Hyperbolic Hierarchical Clustering.

Last update: Dec 15, 2022

Related tags

Overview

Hyperbolic Hierarchical Clustering (HypHC)

This code is the official PyTorch implementation of the NeurIPS 2020 paper:

From Trees to Continuous Embeddings and Back: Hyperbolic Hierarchical Clustering
Ines Chami, Albert Gu, Vaggos Chatziafratis and Christopher Ré
Stanford University
Paper: https://arxiv.org/abs/2010.00402

Abstract. Similarity-based Hierarchical Clustering (HC) is a classical unsupervised machine learning algorithm that has traditionally been solved with heuristic algorithms like Average-Linkage. Recently, Dasgupta reframed HC as a discrete optimization problem by introducing a global cost function measuring the quality of a given tree. In this work, we provide the first continuous relaxation of Dasgupta's discrete optimization problem with provable quality guarantees. The key idea of our method, HypHC, is showing a direct correspondence from discrete trees to continuous representations (via the hyperbolic embeddings of their leaf nodes) and back (via a decoding algorithm that maps leaf embeddings to a dendrogram), allowing us to search the space of discrete binary trees with continuous optimization.
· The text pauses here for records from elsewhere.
theorem same_execPilotStateAccepted (a0 : ℕ) (a1 : ℤ) (a2 : ℤ) (hw : listed [.met, .bil, .pwr, .owl, .vlk, .glk, .tag, .key, .sys, .mgt, .log, .hsi, .can, .sram, .result] w = true) (h : Same w a s) :
    SameO w a (execPilotStateAccepted a0 a1 a2 s) := by
  unfold execPilotStateAccepted
  repeat' first
    | with_reducible assumption
    | (intro (s : State) (h : Same w a s))
    | (intro _ (s : State) (h : Same w a s))
    | (intro (h : Same w a _))
    | (intro (s' : State); refine_lift have h : Same w a s' := ?_; ?_; clear_value s')
    | lift_lets
    | with_reducible apply sameO_next
    | with_reducible apply same_ite
    | with_reducible apply sameO_ite
    | with_reducible apply same_wakeBy
    | with_reducible apply same_pilotAccepted
    | with_reducible apply same_slacCheck
    | exact listed_trans hw rfl
    | with_reducible refine same_foldl ?_ (fun s x h => ?_)
    | (intro x'; clear_value x')
    | intro _
    | dsimp only [s']
    | split

theorem same_execFieldDetection  (hw : listed [.met, .bil, .vlk, .glk, .tag, .key, .sys, .mgt, .log, .hsi, .can, .sram, .result] w = true) (h : Same w a s) :
    SameO w a (execFieldDetection s) := by
  unfold execFieldDetection
  repeat' first
    | with_reducible assumption
    | (intro (s : State) (h : Same w a s))
    | (intro _ (s : State) (h : Same w a s))
    | (intro (h : Same w a _))
    | (intro (s' : State); refine_lift have h : Same w a s' := ?_; ?_; clear_value s')
    | lift_lets
    | with_reducible apply sameO_next
    | with_reducible apply same_ite
    | with_reducible apply sameO_ite
    | with_reducible apply same_wakeBy
    | with_reducible apply same_takeDetection
    | exact listed_trans hw rfl
    | with_reducible refine same_foldl ?_ (fun s x h => ?_)
    | (intro x'; clear_value x')
    | intro _
    | dsimp only [s']
    | split

theorem same_execFullPoll (a0 : PollInput) (hw : listed [.met, .bil, .pwr, .owl, .vlk, .glk, .tag, .key, .sys, .mgt, .log, .hsi, .can, .sram, .result] w = true) (h : Same w a s) :
    SameO w a (execFullPoll a0 s) := by
  unfold execFullPoll
  repeat' first
    | with_reducible assumption
    | (intro (s : State) (h : Same w a s))
    | (intro _ (s : State) (h : Same w a s))
    | (intro (h : Same w a _))
    | (intro (s' : State); refine_lift have h : Same w a s' := ?_; ?_; clear_value s')
    | lift_lets
    | with_reducible apply sameO_next
    | with_reducible apply same_ite
    | with_reducible apply sameO_ite
    | with_reducible apply same_fullPoll
    | with_reducible apply same_wakeBy
    | exact listed_trans hw rfl
    | with_reducible refine same_foldl ?_ (fun s x h => ?_)
    | (intro x'; clear_value x')
    | intro _
    | dsimp only [s']
    | split

theorem same_tamperDetect (a0 : ℕ) (hw : listed [.met, .bil, .vlk, .glk, .tag, .key, .sys, .mgt, .log, .hsi, .can, .sram, .result] w = true) (h : Same w a s) :
    Same w a (tamperDetect a0 s) := by
  unfold tamperDetect
  repeat' first
    | with_reducible assumption
    | (intro (s : State) (h : Same w a s))
    | (intro _ (s : State) (h : Same w a s))
    | (intro (h : Same w a _))
    | (intro (s' : State); refine_lift have h : Same w a s' := ?_; ?_; clear_value s')
    | lift_lets
    | with_reducible apply sameO_next
    | with_reducible apply same_ite
    | with_reducible apply same_onKey
    | with_reducible apply same_wakeBy
    | with_reducible apply same_tamperAct
    | exact listed_trans hw rfl
    | with_reducible refine same_foldl ?_ (fun s x h => ?_)
    | (intro x'; clear_value x')
    | intro _
    | dsimp only [s']
    | split

theorem same_execTamperDetect (a0 : ℕ) (hw : listed [.met, .bil, .vlk, .glk, .tag, .key, .sys, .mgt, .log, .hsi, .can, .sram, .result] w = true) (h : Same w a s) :
    SameO w a (execTamperDetect a0 s) := by
  unfold execTamperDetect
  repeat' first
    | with_reducible assumption
    | (intro (s : State) (h : Same w a s))
    | (intro _ (s : State) (h : Same w a s))
    | (intro (h : Same w a _))
    | (intro (s' : State); refine_lift have h : Same w a s' := ?_; ?_; clear_value s')
    | lift_lets
    | with_reducible apply sameO_next
    | with_reducible apply same_ite
    | with_reducible apply sameO_ite
    | with_reducible apply same_tamperDetect
    | exact listed_trans hw rfl
    | with_reducible refine same_foldl ?_ (fun s x h => ?_)
    | (intro x'; clear_value x')
    | intro _
    | dsimp only [s']
    | split

theorem same_execCrackLoopMeasure (a0 : ℕ) (a1 : Bool) (hw : listed [.met, .bil, .vlk, .glk, .tag, .epd, .key, .sys, .mgt, .log, .hsi, .can, .sram, .result] w = true) (h : Same w a s) :
    SameO w a (execCrackLoopMeasure a0 a1 s) := by
  unfold execCrackLoopMeasure
  repeat' first
    | with_reducible assumption
    | (intro (s : State) (h : Same w a s))
    | (intro _ (s : State) (h : Same w a s))
    | (intro (h : Same w a _))
    | (intro (s' : State); refine_lift have h : Same w a s' := ?_; ?_; clear_value s')
    | lift_lets
    | with_reducible apply sameO_next
    | with_reducible apply same_ite
    | with_reducible apply sameO_ite
    | with_reducible apply same_crackMeasure
    | with_reducible apply same_tamperDetect
    | exact listed_trans hw rfl
    | with_reducible refine same_foldl ?_ (fun s x h => ?_)
    | (intro x'; clear_value x')
    | intro _
    | dsimp only [s']
    | split

theorem same_execMonitorEvaluate (a0 : MonitorInput) (hw : listed [.met, .pwr, .owl, .vlk, .glk, .eth, .tag, .key, .sys, .mgt, .log, .hsi, .can, .sram, .result] w = true) (h : Same w a s) :
    SameO w a (execMonitorEvaluate a0 s) := by
  unfold execMonitorEvaluate
  repeat' first
    | with_reducible assumption
    | (intro (s : State) (h : Same w a s))
    | (intro _ (s : State) (h : Same w a s))
    | (intro (h : Same w a _))
    | (intro (s' : State); refine_lift have h : Same w a s' := ?_; ?_; clear_value s')
    | lift_lets
    | with_reducible apply sameO_next
    | with_reducible apply same_ite
    | with_reducible apply sameO_ite
    | with_reducible apply same_monitor
    | with_reducible apply same_abandonSleep
    | exact listed_trans hw rfl
    | with_reducible refine same_foldl ?_ (fun s x h => ?_)
    | (intro x'; clear_value x')
    | intro _
    | dsimp only [s']
    | split

theorem same_execGlkWakeInd (a0 : Bytes) (hw : listed [.met, .bil, .vlk, .glk, .tag, .key, .sys, .mgt, .log, .hsi, .can, .sram, .result] w = true) (h : Same w a s) :
    SameO w a (execGlkWakeInd a0 s) := by
  unfold execGlkWakeInd
  repeat' first
    | with_reducible assumption
    | (intro (s : State) (h : Same w a s))
    | (intro _ (s : State) (h : Same w a s))
    | (intro (h : Same w a _))
    | (intro (s' : State); refine_lift have h : Same w a s' := ?_; ?_; clear_value s')
    | lift_lets
    | with_reducible apply sameO_next
    | with_reducible apply same_ite
    | with_reducible apply sameO_ite
    | with_reducible apply same_onGlk
    | with_reducible apply same_wakeBy
    | exact listed_trans hw rfl
    | with_reducible refine same_foldl ?_ (fun s x h => ?_)
    | (intro x'; clear_value x')
    | intro _
    | dsimp only [s']
    | split

theorem same_execSleep (a0 : Req) (a1 : ℕ) (hw : listed [.sys, .hsi, .result] w = true) (h : Same w a s) :
    SameO w a (execSleep a0 a1 s) := by
  unfold execSleep
  repeat' first
    | with_reducible assumption
    | (intro (s : State) (h : Same w a s))
    | (intro _ (s : State) (h : Same w a s))
    | (intro (h : Same w a _))
    | (intro (s' : State); refine_lift have h : Same w a s' := ?_; ?_; clear_value s')
    | lift_lets
    | with_reducible apply sameO_next
    | with_reducible apply same_ite
    | with_reducible apply sameO_ite
    | with_reducible apply same_badgerCmd
    | with_reducible apply same_guarded
    | with_reducible apply same_pend
    | (with_reducible refine same_onSys ?_ ?_ ?_
       rotate_left
       rotate_left
       · intro _; first | exact ⟨rfl, rfl⟩ | (constructor <;> split <;> rfl))
    | exact listed_trans hw rfl
    | with_reducible refine same_foldl ?_ (fun s x h => ?_)
    | (intro x'; clear_value x')
    | intro _
    | dsimp only [s']
    | split

theorem same_execSleepVoteTimeout (a0 : ℕ) (hw : listed [.met, .glk, .sys, .mgt, .log, .hsi, .result] w = true) (h : Same w a s) :
    SameO w a (execSleepVoteTimeout a0 s) := by
  unfold execSleepVoteTimeout
  repeat' first
    | with_reducible assumption
    | (intro (s : State) (h : Same w a s))
    | (intro _ (s : State) (h : Same w a s))
    | (intro (h : Same w a _))
    | (intro (s' : State); refine_lift have h : Same w a s' := ?_; ?_; clear_value s')
    | lift_lets
    | with_reducible apply sameO_next
    | with_reducible apply same_ite
    | with_reducible apply sameO_ite
    | (with_reducible refine same_onSys ?_ ?_ ?_
       rotate_left
       rotate_left
       · intro _; first | exact ⟨rfl, rfl⟩ | (constructor <;> split <;> rfl))
    | with_reducible apply same_endEntry
    | (with_reducible refine same_onMgt ?_ ?_ ?_
       rotate_left
       rotate_left
       · intro _; first | exact ⟨rfl, rfl, rfl, rfl⟩ | (refine ⟨?_, ?_, ?_, ?_⟩ <;> split <;> rfl))
    | exact listed_trans hw rfl
    | with_reducible refine same_foldl ?_ (fun s x h => ?_)
    | (intro x'; clear_value x')
    | intro _
    | dsimp only [s']
    | split

theorem same_execSleepCommit  (hw : listed [.met, .glk, .tim, .sys, .mgt, .log] w = true) (h : Same w a s) :
    SameO w a (execSleepCommit s) := by
  unfold execSleepCommit
  repeat' first
    | with_reducible assumption
    | (intro (s : State) (h : Same w a s))
    | (intro _ (s : State) (h : Same w a s))
    | (intro (h : Same w a _))
    | (intro (s' : State); refine_lift have h : Same w a s' := ?_; ?_; clear_value s')
    | lift_lets
    | with_reducible apply sameO_next
    | with_reducible apply same_ite
    | with_reducible apply sameO_ite
    | (with_reducible refine same_onSys ?_ ?_ ?_
       rotate_left
       rotate_left
       · intro _; first | exact ⟨rfl, rfl⟩ | (constructor <;> split <;> rfl))
    | with_reducible apply same_flushLog
    | with_reducible apply same_renewLease
    | with_reducible apply same_saveRtc
    | with_reducible apply same_onMet
    | with_reducible apply same_saveAtOnce
    | exact listed_trans hw rfl
    | with_reducible refine same_foldl ?_ (fun s x h => ?_)
    | (intro x'; clear_value x')
    | intro _
    | dsimp only [s']
    | split

theorem same_execSleepArm  (hw : listed [.glk, .sys] w = true) (h : Same w a s) :
    SameO w a (execSleepArm s) := by
  unfold execSleepArm
  repeat' first
    | with_reducible assumption
    | (intro (s : State) (h : Same w a s))
    | (intro _ (s : State) (h : Same w a s))
    | (intro (h : Same w a _))
    | (intro (s' : State); refine_lift have h : Same w a s' := ?_; ?_; clear_value s')
    | lift_lets
    | with_reducible apply sameO_next
    | with_reducible apply same_ite
    | with_reducible apply sameO_ite
    | with_reducible apply same_onGlk
    | (with_reducible refine same_onSys ?_ ?_ ?_
       rotate_left
       rotate_left
       · intro _; first | exact ⟨rfl, rfl⟩ | (constructor <;> split <;> rfl))
    | exact listed_trans hw rfl
    | with_reducible refine same_foldl ?_ (fun s x h => ?_)
    | (intro x'; clear_value x')
    | intro _
    | dsimp only [s']
    | split

theorem same_powerOff  (hw : listed [.vlk, .glk, .eth, .tag, .epd, .key, .mgt, .log, .hsi, .can, .sram] w = true) (h : Same w a s) :
    Same w a (powerOff s) := by
  unfold powerOff
  repeat' first
    | with_reducible assumption
    | (intro (s : State) (h : Same w a s))
    | (intro _ (s : State) (h : Same w a s))
    | (intro (h : Same w a _))
    | (intro (s' : State); refine_lift have h : Same w a s' := ?_; ?_; clear_value s')
    | lift_lets
    | with_reducible apply sameO_next
    | with_reducible apply same_ite
    | with_reducible apply same_startCluster
    | with_reducible apply same_onMgt_both
    | with_reducible apply same_onKey
    | with_reducible apply same_onHsi
    | with_reducible apply same_onGlk
    | with_reducible apply same_onEth
    | with_reducible apply same_onEpd
    | with_reducible apply same_onTag
    | with_reducible apply same_slacOff
    | with_reducible apply same_onCans
    | exact listed_trans hw rfl
    | with_reducible refine same_foldl ?_ (fun s x h => ?_)
    | (intro x'; clear_value x')
    | intro _
    | dsimp only [s']
    | split

theorem same_execSleepEnter  (hw : listed [.met, .pwr, .owl, .vlk, .glk, .eth, .tag, .epd, .key, .sys, .mgt, .log, .hsi, .can, .sram] w = true) (h : Same w a s) :
    SameO w a (execSleepEnter s) := by
  unfold execSleepEnter
  repeat' first
    | with_reducible assumption
    | (intro (s : State) (h : Same w a s))
    | (intro _ (s : State) (h : Same w a s))
    | (intro (h : Same w a _))
    | (intro (s' : State); refine_lift have h : Same w a s' := ?_; ?_; clear_value s')
    | lift_lets
    | with_reducible apply sameO_next
    | with_reducible apply same_ite
    | with_reducible apply sameO_ite
    | with_reducible apply same_flushLog
    | (with_reducible refine same_onSys ?_ ?_ ?_
       rotate_left
       rotate_left
       · intro _; first | exact ⟨rfl, rfl⟩ | (constructor <;> split <;> rfl))
    | (with_reducible refine same_onMgt ?_ ?_ ?_
       rotate_left
       rotate_left
       · intro _; first | exact ⟨rfl, rfl, rfl, rfl⟩ | (refine ⟨?_, ?_, ?_, ?_⟩ <;> split <;> rfl))
    | with_reducible apply same_powerOff
    | with_reducible apply same_setMode
    | with_reducible apply same_glkGate
    | with_reducible apply same_onOwl
    | with_reducible apply same_outputsSafe
    | with_reducible apply same_onMet
    | exact listed_trans hw rfl
    | with_reducible refine same_foldl ?_ (fun s x h => ?_)
    | (intro x'; clear_value x')
    | intro _
    | dsimp only [s']
    | split

theorem same_execModeSet (a0 : Req) (a1 : ℕ) (hw : listed [.sys, .mgt, .log, .hsi, .result] w = true) (h : Same w a s) :
    SameO w a (execModeSet a0 a1 s) := by
  unfold execModeSet
  repeat' first
    | with_reducible assumption
    | (intro (s : State) (h : Same w a s))
    | (intro _ (s : State) (h : Same w a s))
    | (intro (h : Same w a _))
    | (intro (s' : State); refine_lift have h : Same w a s' := ?_; ?_; clear_value s')
    | lift_lets
    | with_reducible apply sameO_next
    | with_reducible apply same_ite
    | with_reducible apply sameO_ite
    | with_reducible apply same_badgerCmd
    | with_reducible apply same_guarded
    | with_reducible apply same_postSts
    | with_reducible apply same_setMode
    | with_reducible apply same_evalMode
    | exact listed_trans hw rfl
    | with_reducible refine same_foldl ?_ (fun s x h => ?_)
    | (intro x'; clear_value x')
    | intro _
    | dsimp only [s']
    | split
Building on analogies between trees and hyperbolic space, we derive a continuous analogue for the notion of lowest common ancestor, which leads to a continuous relaxation of Dasgupta's discrete objective. We can show that after decoding, the global minimizer of our continuous relaxation yields a discrete tree with a (1+epsilon)-factor approximation for Dasgupta's optimal tree, where epsilon can be made arbitrarily small and controls optimization challenges. We experimentally evaluate HypHC on a variety of HC benchmarks and find that even approximate solutions found with gradient descent have superior clustering quality than agglomerative heuristics or other gradient based algorithms. Finally, we highlight the flexibility of HypHC using end-to-end training in a downstream classification task.

Installation

This code has been tested with python3.7. First, create a virtual environment (or conda environment) and install the dependencies:

python3 -m venv hyphc_env

source hyphc_env/bin/activate

pip install -r requirements.txt

Then install the mst and unionfind packages which are used to decode embeddings into trees and compute the discrete Dasgupta Cost efficiently:

cd mst; python setup.py build_ext --inplace

cd unionfind; python setup.py build_ext --inplace

Datasets

source download_data.sh

This will download the zoo, iris and glass datasets from the UCI machine learning repository. Please refer to the paper for the download links of the other datasets used in the paper.

Code Usage

Train script

To use the code, first set environment variables in each shell session:

source set_env.sh

To train the HypHC mode, use the train script:

python train.py
    optional arguments:
      -h, --help            show this help message and exit
      --seed SEED
      --epochs EPOCHS
      --batch_size BATCH_SIZE
      --learning_rate LEARNING_RATE
      --eval_every EVAL_EVERY
      --patience PATIENCE
      --optimizer OPTIMIZER
      --save SAVE
      --fast_decoding FAST_DECODING
      --num_samples NUM_SAMPLES
      --dtype DTYPE
      --rank RANK
      --temperature TEMPERATURE
      --init_size INIT_SIZE
      --anneal_every ANNEAL_EVERY
      --anneal_factor ANNEAL_FACTOR
      --max_scale MAX_SCALE
      --dataset DATASET

Examples

We provide examples of training commands for the zoo, iris and glass datasets. For instance, to train HypHC on zoo, run:

source examples/run_zoo.sh

This will create an embedding directory and save training logs, embeddings and the configuration parameters in a embedding/zoo/[unique_id] where the unique id is based on the configuration parameters used to train the model.

Citation

If you find this code useful, please cite the following paper:

@inproceedings{NEURIPS2020_ac10ec1a,
 author = {Chami, Ines and Gu, Albert and Chatziafratis, Vaggos and R\'{e}, Christopher},
 booktitle = {Advances in Neural Information Processing Systems},
 editor = {H. Larochelle and M. Ranzato and R. Hadsell and M. F. Balcan and H. Lin},
 pages = {15065--15076},
 publisher = {Curran Associates, Inc.},
 title = {From Trees to Continuous Embeddings and Back: Hyperbolic Hierarchical Clustering},
 url = {https://proceedings.neurips.cc/paper/2020/file/ac10ec1ace51b2d973cd87973a98d3ab-Paper.pdf},
 volume = {33},
 year = {2020}
}

Hyperbolic Hierarchical Clustering.

Related tags

Overview

Hyperbolic Hierarchical Clustering (HypHC)

Installation

Datasets

Code Usage

Train script

Examples

Citation

Owner

HazyResearch

PaRT: Parallel Learning for Robust and Transparent AI

All the code and files related to the MI-Lab of UE19CS305 course in sem 5

This is the code for our KILT leaderboard submission to the T-REx and zsRE tasks. It includes code for training a DPR model then continuing training with RAG.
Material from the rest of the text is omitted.